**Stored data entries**
/-- An advance charge is taken, and given back in whole or in part (05 R97). -/
def addCharge (s : State) (c : Charge) : State :=
  if c.pages = 0 then s else { s with tier := { s.tier with charges := s.tier.charges ++ [c] } }

def dropCharges (s : State) (owner : Nat) : State :=
  { s with tier := { s.tier with charges := s.tier.charges.filter (fun c => c.owner != owner) } }

/-- `n` pages of an owner's advance charge in a tier become frames, or are given back. -/
def takeCharge : List Charge → Nat → Nat → Nat → List Charge
  | [], _, _, _ => []
  | c :: cs, owner, tier, n =>
    if n = 0 then c :: cs
    else if c.owner = owner ∧ c.tier = tier then
      if c.pages ≤ n then takeCharge cs owner tier (n - c.pages)
      else { c with pages := c.pages - n } :: cs
    else c :: takeCharge cs owner tier n

def useCharge (s : State) (owner tier n : Nat) : State :=
  { s with tier := { s.tier with charges := takeCharge s.tier.charges owner tier n } }

/-! ### Choosing frames and SAS pages

Which free frame a floating page takes is the Tier manager's choice (05 R111, 09 R203): the model goes round the allowed lanes
and takes, in each, the free frame of the lowest slot and then of the lowest half-bank, so that a session's pages spread
over half-banks first (notes/assumptions/13.md). Half-banks that hold A pages of the session for one leg are avoided while others are free. -/

/-- The j-th frame of a lane in the order slot first, then half-bank. -/
def laneFrameAt (k j : Nat) : Nat := frameOf (k * 8192 + j % 8192) (j / 8192)

/-- Whether an allotment holds PC n (20 R439). -/
def Allot.hasPc (a : Allot) (n : Nat) : Bool := bitOf (a.pcs.getD (n / 64) 0) (n % 64)

/-- Whether PC n may hold pages charged to a tenant: in its allotment if it has one, and otherwise in no tenant's (20 R439).
Shared-model mode has no allotments. -/
def pcLends (s : State) (tenant n : Nat) : Bool :=
  match mapGet s.sec.allots tenant with
  | some a => a.hasPc n
  | none => s.sec.allots.all (fun e => !e.2.hasPc n)

/-- The first frame of a lane that a tenant may use, that is not in `used` and lies in no half-bank to avoid, from the j-th on. -/
def findFrame (s : State) (tenant : Nat) (avoid used : List Nat) (k : Nat) : Nat → Nat → Option Nat
  | 0, _ => none
  | fuel + 1, j =>
    let f := laneFrameAt k j
    if used.contains f || avoid.contains (frameHb f) || !frameUsable s f || !pcLends s tenant (frameHb f / 128) then
      findFrame s tenant avoid used k fuel (j + 1)
    else some f

/-- One frame in one of the lanes, tried in the order given. -/
def findInLanes (s : State) (tenant : Nat) (avoid used : List Nat) : List Nat → Option Nat
  | [] => none
  | k :: ks =>
    match findFrame s tenant avoid used k (2 ^ 20) 0 with
    | some f => some f
    | none => findInLanes s tenant avoid used ks

/-- The lanes a mask allows, 0 meaning any (05 Table 05-1, `LANES`). -/
def maskLanes (m : Nat) : List Nat :=
  if m % 1024 = 0 then List.range 10 else onesOf 10 m

/-- A list turned round so that it begins at its i-th element (modulo its length). -/
def rotate {α : Type} (xs : List α) (i : Nat) : List α :=
  if xs.isEmpty then xs else xs.drop (i % xs.length) ++ xs.take (i % xs.length)

/-- `n` frames, the i-th sought from the i-th allowed lane on. -/
def pickFrames (s : State) (tenant : Nat) (avoid lanes : List Nat) : List Nat → Nat → Nat → Option (List Nat)
  | _, 0, _ => some []
  | used, n + 1, i =>
    match findInLanes s tenant avoid used (rotate lanes i) with
    | none => none
    | some f =>
      match pickFrames s tenant avoid lanes (setAdd used f) n (i + 1) with
      | none => none
      | some fs => some (f :: fs)

/-- Frames away from some half-banks, as far as there are such (09 R203). -/
def allocAway (s : State) (tenant mask n : Nat) (avoid : List Nat) : Option (List Nat) :=
  let pick := fun (avoid : List Nat) =>
    pickFrames s tenant avoid ((maskLanes mask).filter (fun k => !laneFenced s k)) s.tier.hUsed n s.tier.hUsed.length
  match pick avoid with
  | some fs => some fs
  | none => if avoid.isEmpty then none else pick []

def allocFrames (s : State) (tenant mask n : Nat) : Option (List Nat) := allocAway s tenant mask n []

/-- The lowest start of `n` consecutive free SAS pages, walking the allocated ones in rising order. -/
def freeRun {α : Type} (n : Nat) : Map α → Nat → Nat
  | [], from_ => from_
  | (k, _) :: m, from_ => if k < from_ then freeRun n m from_ else if from_ + n ≤ k then from_ else freeRun n m (k + 1)

/-- Consecutive free SAS pages; page 0 is never given out, so that an address of 0 names no page (notes/assumptions/13.md). -/
def sasRun (s : State) (n : Nat) : Nat := freeRun n s.tier.ptes 1

/-- Page lists, with the room their coarse index takes behind them (10 R220), lie in the upper half of the SAS: the lowest start
of `n` pages clear of every range listed (notes/assumptions/13.md). -/
def runAmong (n : Nat) : List (Nat × Nat) → Nat → Nat
  | [], from_ => from_
  | (k, len) :: rs, from_ => if from_ + n ≤ k then from_ else runAmong n rs (max from_ (k + len))

/-! ### Bytes of Tier H -/

/-- The byte address of a frame's first byte. -/
def frameBase (f : Nat) : Nat := f * 65536

/-- A frame's bytes that are not zero, by offset. -/
def frameCells (s : State) (f : Nat) : Map Byte :=
  ((s.tier.hbm.filter (fun e => frameBase f ≤ e.1 && e.1 < frameBase f + 65536)).map (fun e => (e.1 - frameBase f, e.2)))

/-- A frame is zeroed (20 R440 on freeing; also before it takes a page's bytes). -/
def zeroFrame (s : State) (f : Nat) : State :=
  { s with tier := { s.tier with
      hbm := cellsClear s.tier.hbm (frameBase f) (frameBase f + 65536) } }

/-- Bytes written into a frame from an offset. -/
def writeFrame (s : State) (f off : Nat) (bs : List Byte) : State :=
  { s with tier := { s.tier with hbm := cellsSet s.tier.hbm (frameBase f + off) bs } }

/-- Sparse bytes written into a zeroed frame. -/
def fillFrame (s : State) (f : Nat) (cells : Map Byte) : State :=
  let s := zeroFrame s f
  { s with tier := { s.tier with hbm := cells.foldl (fun m e => cellSet m (frameBase f + e.1) e.2) s.tier.hbm } }

def readFrame (s : State) (f off n : Nat) : List Byte := cellsGet s.tier.hbm (frameBase f + off) n

/-- Bytes of a page's Tier H copy; none where it has no Tier H copy. -/
def readPage (s : State) (p off n : Nat) : Option (List Byte) :=
  match pteOf s p with
  | some e => if e.h then some (readFrame s e.hFrame off n) else none
  | none => none

def writePage (s : State) (p off : Nat) (bs : List Byte) : State :=
  match pteOf s p with
  | some e => if e.h then writeFrame s e.hFrame off bs else s
  | none => s

/-- A write to a page's Tier H copy is noted: its VER increments at the finish (05 R93). -/
def touch (s : State) (p : Nat) : State := stage s (.touched p)

/-! ### Allocating and freeing pages -/

/-- A page gets a frame: its PTE as Table 05-1's Reset column gives it. -/
def newPage (s : State) (p f tenant cls : Nat) (committed : Bool) : State :=
  let s := setPte s p { hFrame := f, tenant := tenant, cls := cls, committed := committed, lastWrite := s.stk.number }
  { s with tier := { s.tier with hUsed := setAdd s.tier.hUsed f } }

/-- `n` consecutive SAS pages with frames of their own; none where frames are lacking. Answers the first page. -/
def allocPagesAway (s : State) (n tenant cls mask : Nat) (committed : Bool) (avoid : List Nat) : Option (Nat × State) :=
  match allocAway s tenant mask n avoid with
  | none => none
  | some fs =>
    let base := sasRun s n
    some (base, ((List.range n).zip fs).foldl (fun s (i, f) => newPage s (base + i) f tenant cls committed) s)

def allocPages (s : State) (n tenant cls mask : Nat) (committed : Bool) : Option (Nat × State) :=
  allocPagesAway s n tenant cls mask committed []

/-- The Tier H copy of a page is freed; the frame is zeroed (20 R440). A page left with no copy in any tier is freed. -/
def freeH1 (s : State) (p : Nat) : State :=
  match pteOf s p with
  | none => s
  | some e =>
    if e.h then
      let s := zeroFrame s e.hFrame
      let s := { s with tier := { s.tier with hUsed := setDel s.tier.hUsed e.hFrame } }
      setPte s p { e with h := false, hFrame := 0 }
    else s

/-- A page is freed in every tier (03 R57, 05 R97). -/
def freePage (s : State) (p : Nat) : State :=
  match pteOf s p with
  | none => s
  | some e =>
    let s := freeH1 s p
    let dead := (if e.f then [e.fFrame] else []) ++ e.oldF
    { s with tier := { s.tier with
        sealedAt := dead.foldl (fun m f => mapErase m f) s.tier.sealedAt
        ptes := mapErase s.tier.ptes p
        folded := unfolded s.tier.folded p
        ops := mapAll s.tier.ops (fun _ o => { o with
          todo := o.todo.filter (· != p)
          flying := o.flying.filter (· != p)
          got := mapErase o.got p }) } }

def freePages (s : State) (ps : List Nat) : State := ps.foldl freePage s

/-- A page's Tier F copy is dropped. -/
def freeF1 (s : State) (p : Nat) : State :=
  match pteOf s p with
  | none => s
  | some e =>
    if e.f then
      setPte { s with tier := { s.tier with sealedAt := mapErase s.tier.sealedAt e.fFrame } } p { e with f := false, fFrame := 0 }
    else s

**EXERCISE DETAILS**
Locate the lines above that hold the word "dead". Show every one of them.

**WRITTEN RESPONSE**
    let dead := (if e.f then [e.fFrame] else []) ++ e.oldF
        sealedAt := dead.foldl (fun m f => mapErase m f) s.tier.sealedAt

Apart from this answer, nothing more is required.